The new extension ext/mysqli supports all new features of the MySQL Server Version 4.1 and higher, for example Prepared Statements and support for Character Sets. Prepared statements are a great step ahead, especially nowadays when everybody is concerned about security.

The MySQLi extension has a procedural interface which is very similar to the ext/mysql interface to make porting as simple as possible and it offers an additional object oriented interface for those who prefer the object oriented programming style.

The new features are the reason why you should switch to PHP 5 and ext/mysqli, if you have not done this step yet. Looking forward at PHP 6, we do not plan to add Unicode to the old PHP MySQL extension The feature set of the old extension is not state of the art any more, even with Unicode support.

Who should switch?

Switching from ext/mysql to ext/mysqli is easy in most cases, thanks to the wide usage of database abstractions. From a high-level point of view, PHP applications can be categorized in four groups, depending on how they access a database system. Typically one of the following coding styles gets used to connect an application to a databases:

  1. native connection: vendor-specific database API calls spread all over the application source code
  2. project specific layers: PHP-based database (API-) abstraction layers
  3. well known layers: PHP based, e.g. PEAR::DB, PEAR::MDB2
  4. PDO – a C-based, API-abstraction layer

In the early days of PHP, hardly anybody used a database abstraction layer in their applications. Applications have been slim, lightweight and small in general. Often PHP was not used for much more than simple templating tasks in the beginning, but grow dramatically over the time.

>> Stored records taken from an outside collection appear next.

-- ==== Sys2Proof/Word.lean ====
section
/-!
DEFINITION. Machine words and the plainest operations on them: sign and zero extension, bit tests, the reading of a
list of bytes as a little-endian number and back (R309, R281).
-/

namespace Sys2Proof

/-- One byte of storage. -/
abbrev Byte := BitVec 8
/-- A scalar register, a message word, an address operand. -/
abbrev Word := BitVec 64
/-- A vector register. -/
abbrev VWord := BitVec 128

end Sys2Proof
end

Many of applications of this generation spread the database API calls (e.g. the mysql_connect()) all over the application. Applications using this approach can be difficult to maintain. Some of them spread connection parameters all over the source. Whenever you have to change them, for example because of a new password of the database, you have to modify many files. Switching from one database to another or even only from ext/mysql to ext/mysqli is also very much work.

Those who had every to implement such a migration, started to use database modules. Thin API-abstraction layers which bundle all database API calls in one, central place became common. Upgrading an application which uses a project specific database layer or any other well known PHP based abstraction layer, is much easier, because all you have to do is to migrate the database module, given that no changes to the SQL statements are required.

The latest chapter in the book of PHP database connectivity is the introduction of a C-based database API abstraction layer: PDO.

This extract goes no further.